This issue is can be resolved by permuting the rows of $A$ before factorizing it. For example:

julia> lufact(small_diagonal_matrix[end:-1:1, :])([1.0 0.0; 1.0e-8 1.0], [1.0 1.0; 0.0 0.99999999])

This technique is called pivoting.

Partial pivoting

LU factoriazation (or Gaussian elimination) with row pivoting is defined as

\[P A = L U\]

where $P$ is a permutation matrix. Pivoting in Gaussian elimination is the process of selecting a pivot element in a matrix and then using it to eliminate other elements in the same column or row. The pivot element is chosen as the largest absolute value in the column, and its row is swapped with the row containing the current element being eliminated if necessary. This is done to avoid division by zero or numerical instability, and to ensure that the elimination process proceeds smoothly. Pivoting is an important step in Gaussian elimination, as it ensures that the resulting matrix is in reduced row echelon form and that the solution to the system of equations is accurate.
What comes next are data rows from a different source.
-- ==== Sys2Proof/Machine/HbmCore.lean ====
section
/-! DEFINITION. HBM below the commands: address map, error records, the symbol code, the presence map, translation, reads and writes
by physical and by virtual address (R188 to R219), and the health record. -/
namespace Sys2Proof.Machine

/-! ### Address map (R188, R189) -/

/-- The pseudo-channel of a physical address (R189). -/
def pcOf (pa : Nat) : Nat := Nat.xor (bitsOf pa 15 10) (bitsOf pa 21 16)

/-- The block location within a pseudo-channel (R189). -/
def locOf (pa : Nat) : Nat := bitsOf pa 37 16 * 4 + bitsOf pa 7 6

/-- The die that holds a physical address (R188). -/
def dieOf (pa : Nat) : Nat := pa / 0x4000000000 % 4

/-- The frame of a physical address, as die × 131,072 + frame (R191). -/
def frameNo (pa : Nat) : Nat := pa / 0x200000

/-- Whether a frame is one of a die's reserved gigabyte (R190, R191). -/
def reservedFrame (g : Nat) : Bool := decide (130560 ≤ g % 131072)

/-- What the controller keeps for a stack. -/
def State.stack (s : State) (m : Nat) : Stack := cget {} s.hbm.stackSt m

/-- Replace what the controller keeps for a stack. -/
def State.setStack (s : State) (m : Nat) (x : Stack) : State :=
  { s with hbm := { s.hbm with stackSt := cset {} s.hbm.stackSt m x } }

/-- ZG_HBM_STACKk of stack `m` of the package. -/
def stackReg (m : Nat) : Nat := ZG_HBM_STACK (m / 4) (m % 4)

/-! ### The health record (R541, R568, R570) -/

/-- Add an entry to the health record: both HBM copies, and the store unless it holds 16,384 entries (R568, R570). -/
def addHealth (e : HealthEntry) (s : State) : State :=
  let s := if e ∈ s.boot.health then s else { s with boot := { s.boot with health := s.boot.health ++ [e] } }
  if e ∈ s.store.health then s
  else if s.store.health.length < 16384 then { s with store := { s.store with health := s.store.health ++ [e] } }
  else
    let s := { s with boot := { s.boot with refused := s.boot.refused + 1 } }
    raisePf { cls := 0x0F, code := 9, data := s.boot.refused, alarm := 1 } s

/-! ### Error records (R208, R209) -/

/-- Alarm severity of an error record's event (R222). -/
def errSeverity (kind : Nat) : Nat := if kind = 2 ∨ kind = 3 then 2 else if kind = 5 ∨ kind = 7 then 3 else 0

/-- The 32 bytes of an error record (R208). -/
def errBytes (first last pa kind m pc nsym s0 s1 count seq : Nat) : List Byte :=
  natLE 8 first ++ natLE 8 last ++ natLE 5 (pa / 64 * 64) ++ natLE 1 kind ++ natLE 1 (m * 16 + nsym)
    ++ natLE 1 pc ++ natLE 1 s0 ++ natLE 1 s1 ++ natLE 2 count ++ natLE 4 seq

/-- Address of the error record with sequence `seq` of die `d` (R190, R208). -/
def errAddr (d seq : Nat) : Nat := reservedBase d + 0x1020000 + seq % 258048 * 32

/-- An HBM error of stack `m` and pseudo-channel `pc` is recorded on its die: a corrected error in the block of the newest record of its KIND
counts there, every other adds a record; some kinds raise event 0x05.0x02 (R209, R222). -/
def errRecordAt (kind pa m pc nsym s0 s1 : Nat) (s : State) : State :=
  let d := m / 4
  let last := cget (0, 0, 0) s.hbm.lastErr (d * 16 + kind)
  let head := s.rfld (ZG_HBM_ERR_HEAD d) 31 0
  if (kind = 0 ∨ kind = 1) ∧ last.2.2 ≠ 0 ∧ last.1 = pa / 64 ∧ head < last.2.1 + 258048 then
    let count := min (last.2.2 + 1) 65535
    let a := errAddr d last.2.1
    let s := { s with hbm := { s.hbm with lastErr := cset (0, 0, 0) s.hbm.lastErr (d * 16 + kind) (pa / 64, last.2.1, count) } }
    (s.hbmPut2 (a + 8) (a + 0x800008) (natLE 8 s.now)).hbmPut2 (a + 0x1A) (a + 0x80001A) (natLE 2 count)
  else
    let seq := (head + 1) % 4294967296
    let a := errAddr d seq
    let s := s.setRfld (ZG_HBM_ERR_HEAD d) 31 0 seq
    let s := { s with hbm := { s.hbm with lastErr := cset (0, 0, 0) s.hbm.lastErr (d * 16 + kind) (pa / 64, seq, 1) } }
    let s := s.hbmPut2 a (a + 0x800000) (errBytes s.now s.now pa kind m pc nsym s0 s1 1 seq)
    if kind = 0 ∨ kind = 1 ∨ kind = 6 then s
    else raisePf { cls := 5, code := 2, src := d, alarm := errSeverity kind, log := false,
                      data := seq + m * 4294967296 + kind * 0x1000000000 + pc * 0x100000000000 } s

/-- An HBM error of the block at a physical address is recorded. -/
def errRecord (kind pa nsym s0 s1 : Nat) (s : State) : State :=
  errRecordAt kind pa (stackOf pa) (pcOf pa) nsym s0 s1 s

/-- A frame is marked for retirement in the health record, with the row of the block `pa` that failed; a reserved frame never
changes (R191, R212). -/
def markRetire (g pa : Nat) (s : State) : State :=
  if reservedFrame g then s else addHealth ⟨3, g / 131072, g % 131072, Config.rowOf (pa / 64)⟩ s

/-- A corrected error counts against its row; a row that has reached CE_REPAIR and is not listed yet is listed for repair
(R210). -/
def countRow (pa : Nat) (s : State) : State :=
  let row := Config.rowOf (pa / 64)
  let n := cget 0 s.hbm.rowCe row + 1
  let s := { s with hbm := { s.hbm with rowCe := cset 0 s.hbm.rowCe row n } }
  let lim := s.rfld (ZG_HBM_SCRUB (dieOf pa)) 31 24
  let m := stackOf pa
  if lim ≠ 0 ∧ lim ≤ n ∧ ⟨5, dieOf pa, m, row⟩ ∉ s.boot.health then
    let s := s.setRfld (stackReg m) 25 16 (s.rfld (stackReg m) 25 16 + 1)
    errRecord 8 pa 0 255 255 (addHealth ⟨5, dieOf pa, m, row⟩ s)
  else s

/-- A block is corrected on a read (`kind` 0) or by the scrubber (`kind` 1): counted, recorded, and to be written back
(R205, R207). -/
def correctBlock (kind pa : Nat) (fix : List (Nat × Nat)) (s : State) : State :=
  let m := stackOf pa
  let s := bump (ZG_HBM_CE (m / 4) (m % 4)) 1 s
  let x := s.stack m
  let s := s.setStack m { x with writeBacks := (x.writeBacks.filter (· ≠ pa / 64)) ++ [pa / 64] }
  let p := fix.map Prod.fst
  countRow pa (errRecord kind pa fix.length (p.getD 0 255) (p.getD 1 255) s)

/-- A block is found uncorrectable: counted, recorded, raised as an alarm, its frame marked for retirement (R205, R212). -/
def loseBlock (kind pa : Nat) (s : State) : State :=
  markRetire (frameNo pa) pa (errRecord kind pa 0 255 255 (bump (ZG_HBM_UE (dieOf pa)) 1 s))

/-- Data bytes with the wrong bits of an error pattern laid over them; positions 64 to 67 are check symbols. -/
def overlay (data : List Byte) (errs : List (Nat × Nat)) : List Byte :=
  (List.range data.length).map (fun j =>
    (data.getD j 0) ^^^ BitVec.ofNat 8 ((errs.filter (fun e => e.1 == j)).foldl (fun x e => Nat.xor x e.2) 0))

/-- Whether a die is cut off from the hub: its hub link is out of service (R10, R235). -/
def State.hubLost (s : State) (d : Nat) : Bool := s.rfld (ZG_D2D_PORT d 2) 52 51 == 3

/-! ### Blocks through the symbol code (R205, R206) -/

/-- The 64 bytes of a block as a read delivers them; none for an uncorrectable one (R205). -/
def readBlock (pa : Nat) (s : State) : Option (List Byte) × State :=
  let b := pa / 64
  let data := s.hbmBytes (b * 64) 64
  let errs := cget [] s.hbm.errs b
  if errs = [] then (some data, s)
  else match rsDecode errs with
    | .clean => (some (overlay data errs), s)
    | .corrected fix => (some (overlay data (rsAdd errs fix)), correctBlock 0 pa fix s)
    | .uncorrectable => (none, loseBlock 2 pa s)

/-- Bytes within one block are stored; a whole block has its own check symbols and drops a waiting write-back (R205, R206). -/
def blockStore (pa : Nat) (bs : List Byte) (s : State) : State :=
  let s := s.hbmPut pa bs
  let b := pa / 64
  if bs.length = 64 then
    let m := stackOf pa
    let x := s.stack m
    { s with hbm := { s.hbm with
        errs := cset [] s.hbm.errs b [],
        stackSt := cset {} s.hbm.stackSt m { x with writeBacks := x.writeBacks.filter (· ≠ b) } } }
  else s

/-- A write within one block: part of a block is merged into what a read of it gives; false where that read is uncorrectable, and
then the block is unchanged (R206). -/
def blockWrite (pa : Nat) (bs : List Byte) (s : State) : Bool × State :=
  if bs.length = 64 || cget [] s.hbm.errs (pa / 64) == [] then (true, blockStore pa bs s)
  else match readBlock pa s with
    | (some data, s) => (true, blockStore (pa / 64 * 64) (putAt data (pa % 64) bs) s)
    | (none, s) => (false, s)

/-- A read by physical address over `k` blocks at most (R188, R205). -/
def paReadN : Nat → Nat → Nat → State → Option (List Byte) × State
  | 0, _, _, s => (some [], s)
  | k + 1, pa, n, s =>
    if n = 0 then (some [], s)
    else
      let m := min n (64 - pa % 64)
      match readBlock pa s with
      | (none, s) => (none, s)
      | (some data, s) =>
        match paReadN k (pa + m) (n - m) s with
        | (none, s) => (none, s)
        | (some rest, s) => (some ((data.drop (pa % 64)).take m ++ rest), s)

/-- The package reads `n` bytes of its reserved HBM over the hub link of the stack's die; none where a block is uncorrectable or the
die is cut off (R10, R188, R190, R205, R235). -/
def paRead (pa n : Nat) (s : State) : Option (List Byte) × State :=
  if s.hubLost (dieOf pa) then (none, s) else paReadN (n / 64 + 2) pa n s

/-- The package writes its reserved HBM, over `k` blocks at most; a block whose part cannot be merged stays (R206). -/
def paWriteN : Nat → Nat → List Byte → State → State
  | 0, _, _, s => s
  | k + 1, pa, bs, s =>
    if bs = [] then s
    else
      let m := min bs.length (64 - pa % 64)
      paWriteN k (pa + m) (bs.drop m) (blockWrite pa (bs.take m) s).2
Let $A=(a_{ij})$ be a square matrix of size $n\times n$. The Gaussian elimination process with partial pivoting can be represented as

\[M_{n-1}P_{n-1}\ldots M_2P_2M_1P_1 A = U\]

Here we emphsis that $P_{k}$ and $M_{j<k}$ commute.

Complete pivoting

The complete pivoting also allows permuting columns. The LU factorization with complete pivoting is defined as

\[P A Q = L U.\]

Complete pivoting produces better numerical stability but is also harder to implement. In most practical using cases, partial pivoting is good enough.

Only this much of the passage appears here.